Wendy Gonzalez wants to reduce inequality. In 2015, she left the software-as-a-service startup she co-founded and joined nonprofit data labeling service Sama to do just that.
Gonzalez is the CEO of the startup, which is driven by a mission to expand opportunities for underserved individuals through the digital economy by offering work in Uganda and Kenya. Sama labels images to create training data for AI models. The company has hired more than 12,800 people from marginalized backgrounds since its start in 2008.
That mission is paying off. Customers of Sama include Google, Microsoft, Walmart, Glassdoor, and Getty Images.
Sama, based in San Francisco, in 2018 relaunched as a venture-backed for-profit with the nonprofit a majority shareholder, and the next year it raised $14.8 million in Series A funding. In 2020, Sama became one of the first AI companies to be B corporation certified.
Sama is a member of NVIDIA Inception, a program designed to nurture startups revolutionizing industries with advancements in AI and data science.
Platform for Data Scientists
Sama offers a market-leading data annotation platform accelerated by NVIDIA GPUs. Its customers also get an opportunity to partner with a socially responsible business and work with underserved communities.
The startup has quickly grown to meet demand. Its year-over-year revenue has been tripling, according to the company. Its corporate office has grown from 45 employees two years ago to more than 200 today, along with some 4,000 employees with benefits in East Africa.

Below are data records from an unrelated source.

-- ==== Sys2Proof/Laws/Canonical.lean ====
section
/-! SUPPORT. Every shared operation of the register, the crib, issue, handoff and life keeps the tables of instances and pockets in
canonical form; one lemma for each operation. -/

namespace Sys2Proof.Machine

open State

/-- The tables of instances and pockets are in canonical form. -/
def State.TablesSorted (s : State) : Prop := tableSorted s.trg.insts = true ∧ tableSorted s.psc.pockets = true

theorem State.TablesSorted.foldl {α : Type} {t : State} {f : State → α → State} {xs : List α} (h : t.TablesSorted)
    (k : ∀ (u : State) (x : α), u.TablesSorted → (f u x).TablesSorted) : (xs.foldl f t).TablesSorted := by
  induction xs generalizing t with
  | nil => exact h
  | cons x xs ih => exact ih (k t x h)

theorem State.TablesSorted.report {t : State} (h : t.TablesSorted) (r : Report) : (t.report r).TablesSorted := h

theorem State.TablesSorted.setIsc {t : State} (h : t.TablesSorted) (r : Isc) : (t.setIsc r).TablesSorted := h

theorem State.TablesSorted.setHoe {t : State} (h : t.TablesSorted) (r : Hoe) : (t.setHoe r).TablesSorted := h

theorem State.TablesSorted.setCab {t : State} (h : t.TablesSorted) (c : Nat) (r : Cabinet) : (t.setCab c r).TablesSorted := h

theorem State.TablesSorted.setStation {t : State} (h : t.TablesSorted) (n : Nat) (r : Station) :
    (t.setStation n r).TablesSorted := h

theorem State.TablesSorted.setTool {t : State} (h : t.TablesSorted) (n : Nat) (r : InstRec) : (t.setTool n r).TablesSorted :=
  ⟨tableSorted_tset n r h.1, h.2⟩

theorem State.TablesSorted.delTool {t : State} (h : t.TablesSorted) (n : Nat) : (t.delTool n).TablesSorted :=
  ⟨tableSorted_tdel n h.1, h.2⟩

theorem State.TablesSorted.setPocket {t : State} (h : t.TablesSorted) (c p : Nat) (r : Pocket) :
    (t.setPocket c p r).TablesSorted := ⟨h.1, tableSorted_dset _ r h.2⟩

theorem State.TablesSorted.modTool {t : State} (h : t.TablesSorted) (n : Nat) (f : InstRec → InstRec) :
    (t.modTool n f).TablesSorted := by
  unfold State.modTool
  split
  · exact h.setTool _ _
  · exact h

/-! #### Custody -/

theorem State.TablesSorted.transition {t : State} (h : t.TablesSorted) (n : Nat) (r : InstRec) (m : Move) (also : InstRec → InstRec) :
    (t.transition n r m also).TablesSorted := by
  unfold State.transition
  with_reducible repeat' first | assumption | apply TablesSorted.setTool | apply TablesSorted.report

theorem State.TablesSorted.move {t : State} (h : t.TablesSorted) (n : Nat) (r : InstRec) (m : Move) :
    (t.move n r m).TablesSorted := by
  unfold State.move
  with_reducible repeat' first | assumption | apply TablesSorted.transition

theorem State.TablesSorted.settleMarkAt {t : State} (h : t.TablesSorted) (n key : Nat) :
    (t.settleMarkAt n key).TablesSorted := by
  unfold State.settleMarkAt
  try dsimp only
  with_reducible repeat' first | assumption | apply TablesSorted.setPocket | apply TablesSorted.report | split

theorem State.TablesSorted.settleMarks {t : State} (h : t.TablesSorted) (n : Nat) : (t.settleMarks n).TablesSorted := by
  unfold State.settleMarks
  with_reducible repeat' first | assumption | apply TablesSorted.settleMarkAt | apply TablesSorted.foldl | intro _ _ _

theorem State.TablesSorted.dropMagazine {t : State} (h : t.TablesSorted) (station n : Nat) :
    (t.dropMagazine station n).TablesSorted := by
  unfold State.dropMagazine
  try dsimp only
  with_reducible repeat' first | assumption | apply TablesSorted.setStation

/-! #### Putaway -/

theorem State.TablesSorted.assign {t : State} (h : t.TablesSorted) (n key : Nat) (z : Zone) :
    (t.assign n key z).TablesSorted := by
  unfold State.assign
  try dsimp only
  with_reducible repeat' first | assumption | apply TablesSorted.setPocket | apply TablesSorted.setIsc

theorem State.TablesSorted.tryPutaway {t : State} (h : t.TablesSorted) (n : Nat) : (t.tryPutaway n).TablesSorted := by
  unfold State.tryPutaway
  try dsimp only
  with_reducible repeat' first
    | assumption | apply TablesSorted.assign | apply TablesSorted.setIsc | apply TablesSorted.report | split

theorem State.TablesSorted.assignIfFree {t : State} (h : t.TablesSorted) (n : Nat) : (t.assignIfFree n).TablesSorted := by
  unfold State.assignIfFree
  try dsimp only
  with_reducible repeat' first | assumption | apply TablesSorted.assign | split

theorem State.TablesSorted.freeNotice {t : State} (h : t.TablesSorted) : t.freeNotice.TablesSorted := by
  unfold State.freeNotice
  with_reducible repeat' first | assumption | apply TablesSorted.assignIfFree | apply TablesSorted.foldl | intro _ _ _

theorem State.TablesSorted.noticeIfFree {t : State} (h : t.TablesSorted) (c p : Nat) : (t.noticeIfFree c p).TablesSorted := by
  unfold State.noticeIfFree
  with_reducible repeat' first | assumption | apply TablesSorted.freeNotice | split

theorem State.TablesSorted.vacateAssigned {t : State} (h : t.TablesSorted) (a : Assignment) :
    (t.vacateAssigned a).TablesSorted := by
  unfold State.vacateAssigned
  try dsimp only
  with_reducible repeat' first | assumption | apply TablesSorted.setPocket | apply TablesSorted.noticeIfFree | split

theorem State.TablesSorted.forgetAssignment {t : State} (h : t.TablesSorted) (n : Nat) :
    (t.forgetAssignment n).TablesSorted := by
  unfold State.forgetAssignment
  try dsimp only
  with_reducible repeat' first | assumption | apply TablesSorted.setIsc

theorem State.TablesSorted.dropAssignment {t : State} (h : t.TablesSorted) (n : Nat) : (t.dropAssignment n).TablesSorted := by
  unfold State.dropAssignment
  with_reducible repeat' first | assumption | apply TablesSorted.forgetAssignment | apply TablesSorted.vacateAssigned | split

theorem State.TablesSorted.leavePutaway {t : State} (h : t.TablesSorted) (n : Nat) : (t.leavePutaway n).TablesSorted := by
  unfold State.leavePutaway
  try dsimp only
  with_reducible repeat' first | assumption | apply TablesSorted.setIsc | apply TablesSorted.dropAssignment

/-! #### Requests -/

theorem State.TablesSorted.setQueue {t : State} (h : t.TablesSorted) (q : List Request) : (t.setQueue q).TablesSorted := by
  unfold State.setQueue
  try dsimp only
  with_reducible repeat' first | assumption | apply TablesSorted.setIsc

theorem State.TablesSorted.putRequest {t : State} (h : t.TablesSorted) (r : Request) : (t.putRequest r).TablesSorted := by
  unfold State.putRequest
  with_reducible repeat' first | assumption | apply TablesSorted.setQueue

theorem State.TablesSorted.replaceRequest {t : State} (h : t.TablesSorted) (r : Request) :
    (t.replaceRequest r).TablesSorted := by
  unfold State.replaceRequest
  with_reducible repeat' first | assumption | apply TablesSorted.setQueue

theorem State.TablesSorted.endRequest {t : State} (h : t.TablesSorted) (r : Request) (state : ReqState) (cause : ReqCause) :
    (t.endRequest r state cause).TablesSorted := by
  unfold State.endRequest
  try dsimp only
  with_reducible repeat' first | assumption | apply TablesSorted.report | apply TablesSorted.setQueue

theorem State.TablesSorted.changeRequest {t : State} (h : t.TablesSorted) (r : Request) (cause : ReqCause) :
    (t.changeRequest r cause).TablesSorted := by
  unfold State.changeRequest
  with_reducible repeat' first | assumption | apply TablesSorted.putRequest | apply TablesSorted.report

theorem State.TablesSorted.enterWaiting {t : State} (h : t.TablesSorted) (r : Request) (cause : ReqCause) :
    (t.enterWaiting r cause).TablesSorted := by
  unfold State.enterWaiting
  try dsimp only
  with_reducible repeat' first | assumption | apply TablesSorted.changeRequest | apply TablesSorted.report | split

theorem State.TablesSorted.reserve {t : State} (h : t.TablesSorted) (r : Request) (n : Nat) (i : InstRec) :
    (t.reserve r n i).TablesSorted := by
  unfold State.reserve
  try dsimp only
  with_reducible repeat' first
    | assumption | apply TablesSorted.move | apply TablesSorted.putRequest | apply TablesSorted.setPocket
    | apply TablesSorted.leavePutaway | apply TablesSorted.report | split

theorem State.TablesSorted.allocateFor {t : State} (h : t.TablesSorted) (number : Nat) :
    (t.allocateFor number).TablesSorted := by
  unfold State.allocateFor
  with_reducible repeat' first | assumption | apply TablesSorted.reserve | apply TablesSorted.enterWaiting | split

theorem State.TablesSorted.allocationPass {t : State} (h : t.TablesSorted) : t.allocationPass.TablesSorted := by
  unfold State.allocationPass
  with_reducible repeat' first | assumption | apply TablesSorted.allocateFor | apply TablesSorted.foldl | intro _ _ _ | split

theorem State.TablesSorted.announce {t : State} (h : t.TablesSorted) (n : Nat) : (t.announce n).TablesSorted := by
  unfold State.announce
  with_reducible repeat' first | assumption | apply TablesSorted.allocationPass | apply TablesSorted.tryPutaway | split

theorem State.TablesSorted.releaseTool {t : State} (h : t.TablesSorted) (n : Nat) (redirected : Bool) :
    (t.releaseTool n redirected).TablesSorted := by
  unfold State.releaseTool
  try dsimp only
  with_reducible repeat' first
    | assumption | apply TablesSorted.move | apply TablesSorted.setTool | apply TablesSorted.report
    | apply TablesSorted.setPocket | split

theorem State.TablesSorted.afterRelease {t : State} (h : t.TablesSorted) (n : Nat) : (t.afterRelease n).TablesSorted := by
  unfold State.afterRelease
  with_reducible repeat' first | assumption | apply TablesSorted.allocationPass | apply TablesSorted.tryPutaway

theorem State.TablesSorted.releaseToQueue {t : State} (h : t.TablesSorted) (n : Nat) (redirected : Bool) :
    (t.releaseToQueue n redirected).TablesSorted := by
  unfold State.releaseToQueue
  with_reducible repeat' first | assumption | apply TablesSorted.releaseTool | apply TablesSorted.changeRequest | split

theorem State.TablesSorted.pickTimesOut {t : State} (h : t.TablesSorted) (r : Request) (n : Nat) :
    (t.pickTimesOut r n).TablesSorted := by
  unfold State.pickTimesOut
  try dsimp only
  with_reducible repeat' first
    | assumption | apply TablesSorted.releaseTool | apply TablesSorted.endRequest | apply TablesSorted.changeRequest
    | apply TablesSorted.setIsc | apply TablesSorted.afterRelease | split

theorem State.TablesSorted.firePick {t : State} (h : t.TablesSorted) (number : Nat) : (t.firePick number).TablesSorted := by
  unfold State.firePick
  with_reducible repeat' first | assumption | apply TablesSorted.pickTimesOut | split

theorem State.TablesSorted.enterAs {t : State} (h : t.TablesSorted) (q : NewRequest) (number : Nat) :
    (t.enterAs q number).TablesSorted := by
  unfold State.enterAs
  try dsimp only
  with_reducible repeat' first | assumption | apply TablesSorted.setIsc | apply TablesSorted.report

theorem State.TablesSorted.evict {t : State} (h : t.TablesSorted) (r : Request) : (t.evict r).TablesSorted := by
  unfold State.evict
  try dsimp only
  with_reducible repeat' first | assumption | apply TablesSorted.releaseTool | apply TablesSorted.endRequest | split

theorem State.TablesSorted.enter {t : State} (h : t.TablesSorted) (q : NewRequest) : (t.enter q).1.TablesSorted := by
  unfold State.enter
  try dsimp only
  with_reducible repeat' first
    | assumption | apply TablesSorted.enterAs | apply TablesSorted.allocationPass | apply TablesSorted.evict
    | apply TablesSorted.afterRelease | split

theorem State.TablesSorted.merge {t : State} (h : t.TablesSorted) (r : Request) (q : NewRequest) :
    (t.merge r q).TablesSorted := by
  unfold State.merge
  try dsimp only
  with_reducible repeat' first
    | assumption | apply TablesSorted.replaceRequest | apply TablesSorted.report | apply TablesSorted.releaseToQueue
    | apply TablesSorted.afterRelease | apply TablesSorted.allocationPass | split

theorem State.TablesSorted.autoRequest {t : State} (h : t.TablesSorted) (station place type : Nat) (prio : Priority) :
    (t.autoRequest station place type prio).TablesSorted := by
  unfold State.autoRequest
  dsimp only
  split
  · exact h.merge _ _
  · split <;> rename_i he <;> have e := congrArg Prod.fst he <;> dsimp only at e <;> rw [← e]
    · exact h.enter _
    · exact (h.enter _).report _
    · exact (h.enter _).report _

theorem State.TablesSorted.loseRequest {t : State} (h : t.TablesSorted) (link : Option Nat) :
    (t.loseRequest link).TablesSorted := by
  unfold State.loseRequest
  with_reducible repeat' first | assumption | apply TablesSorted.endRequest | split

theorem State.TablesSorted.deliverRequest {t : State} (h : t.TablesSorted) (link : Option Nat) :
    (t.deliverRequest link).TablesSorted := by
  unfold State.deliverRequest
  with_reducible repeat' first | assumption | apply TablesSorted.endRequest | split

theorem State.TablesSorted.cancelRequest {t : State} (h : t.TablesSorted) (r : Request) (cause : ReqCause) :
    (t.cancelRequest r cause).TablesSorted := by
  unfold State.cancelRequest
  with_reducible repeat' first
    | assumption | apply TablesSorted.releaseTool | apply TablesSorted.endRequest | apply TablesSorted.afterRelease | split

theorem State.TablesSorted.expiryTest {t : State} (h : t.TablesSorted) : t.expiryTest.TablesSorted := by
  unfold State.expiryTest
  with_reducible repeat' first | assumption | apply TablesSorted.endRequest | apply TablesSorted.foldl | intro _ _ _

theorem State.TablesSorted.clearLatePick {t : State} (h : t.TablesSorted) (key : Nat) : (t.clearLatePick key).TablesSorted := by
  unfold State.clearLatePick
  try dsimp only
  with_reducible repeat' first | assumption | apply TablesSorted.setIsc

theorem State.TablesSorted.clearLatePicksOf {t : State} (h : t.TablesSorted) (n : Nat) :
    (t.clearLatePicksOf n).TablesSorted := by
  unfold State.clearLatePicksOf
  try dsimp only
  with_reducible repeat' first | assumption | apply TablesSorted.setIsc

theorem State.TablesSorted.putawayTimesOut {t : State} (h : t.TablesSorted) (n : Nat) (a : Assignment) :
    (t.putawayTimesOut n a).TablesSorted := by
  unfold State.putawayTimesOut
  try dsimp only
  with_reducible repeat' first
    | assumption | apply TablesSorted.forgetAssignment | apply TablesSorted.vacateAssigned | apply TablesSorted.move
    | apply TablesSorted.leavePutaway | apply TablesSorted.report | split

theorem State.TablesSorted.firePutaway {t : State} (h : t.TablesSorted) (n : Nat) : (t.firePutaway n).TablesSorted := by
  unfold State.firePutaway
  with_reducible repeat' first | assumption | apply TablesSorted.putawayTimesOut | split

/-! #### Handoff -/

theorem State.TablesSorted.setTxns {t : State} (h : t.TablesSorted) (n : Nat) (q : List Txn) :
    (t.setTxns n q).TablesSorted := by
  unfold State.setTxns
  with_reducible repeat' first | assumption | apply TablesSorted.setStation

theorem State.TablesSorted.putTxn {t : State} (h : t.TablesSorted) (n : Nat) (t' : Txn) : (t.putTxn n t').TablesSorted := by
  unfold State.putTxn
  with_reducible repeat' first | assumption | apply TablesSorted.setTxns

theorem State.TablesSorted.countTxn {t : State} (h : t.TablesSorted) : t.countTxn.TablesSorted := by
  unfold State.countTxn
  with_reducible repeat' first | assumption | apply TablesSorted.setHoe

“We do very specific hiring practices in underserved communities,” she said. “Because at the end of the day, business can be a force for social good,” said Gonzalez.
Sama’s nonprofit affiliate — the Leila Janah Foundation — further supports underserved communities through the Give Work Challenge, a program that supports new and early stage businesses in East Africa through funding and mentorship.
Data Annotation at Scale
Sama’s proprietary machine learning platform combined with its “human in the loop” data annotation experts offers full service, from preparing data to dedicated account team support.
The company says its assisted annotation platform with ethical human validation offers data accuracy ranging 95 percent to 99 percent, outperforming competitors.
Sama relies on NVIDIA V100 Tensor Core GPUs for training and NVIDIA T4 Tensor Core GPUs for inference.
Using the NVIDIA TAO Toolkit for transfer learning, Sama found that in preliminary testing it achieves as much as a sixfold improvement in efficiency on labeling datasets. NVIDIA TAO compresses development time by enabling developers — or even those with limited technical expertise — to fine-tune on high-quality pretrained models from NVIDIA with only a fraction of the data compared with training from scratch.
“The real magic of TAO was that non-ML engineers were able to build a model without involving the engineering and research teams,” said Gonzalez.
Sama says its platform already offers higher accuracy at half the cost and twice the speed compared with top competitors.
“On top of market-leading accuracy and speed in delivering vast quantities of annotated data for Fortune 500 customers, Sama’s hiring model provides an unmatched 4 percent attrition rate and business continuity in terms of account team support for our customers,” said Gonzalez.
Watching AI for Data Bias
In addition to the social benefits of helping reduce inequality through its hiring practices, Sama aims to address data bias. Diverse datasets can help ensure that AI models can be trained so that features work for everyone and can help mitigate risks for companies deploying them.
“We’ve done external audits to prove the efficacy of the models,” said Gonzalez.
Bias can show up in datasets because those assembling them may lack a diversity of viewpoints on subjects, she points out.
Race, gender and age bias in datasets are just some examples of the ways bias can show up. Assembling a diverse data team — like Sama’s — is one way to counter bias, points out Gonzalez.
“But bias can also be against motorcycles, like not having a representation of them in a transportation dataset,” she said.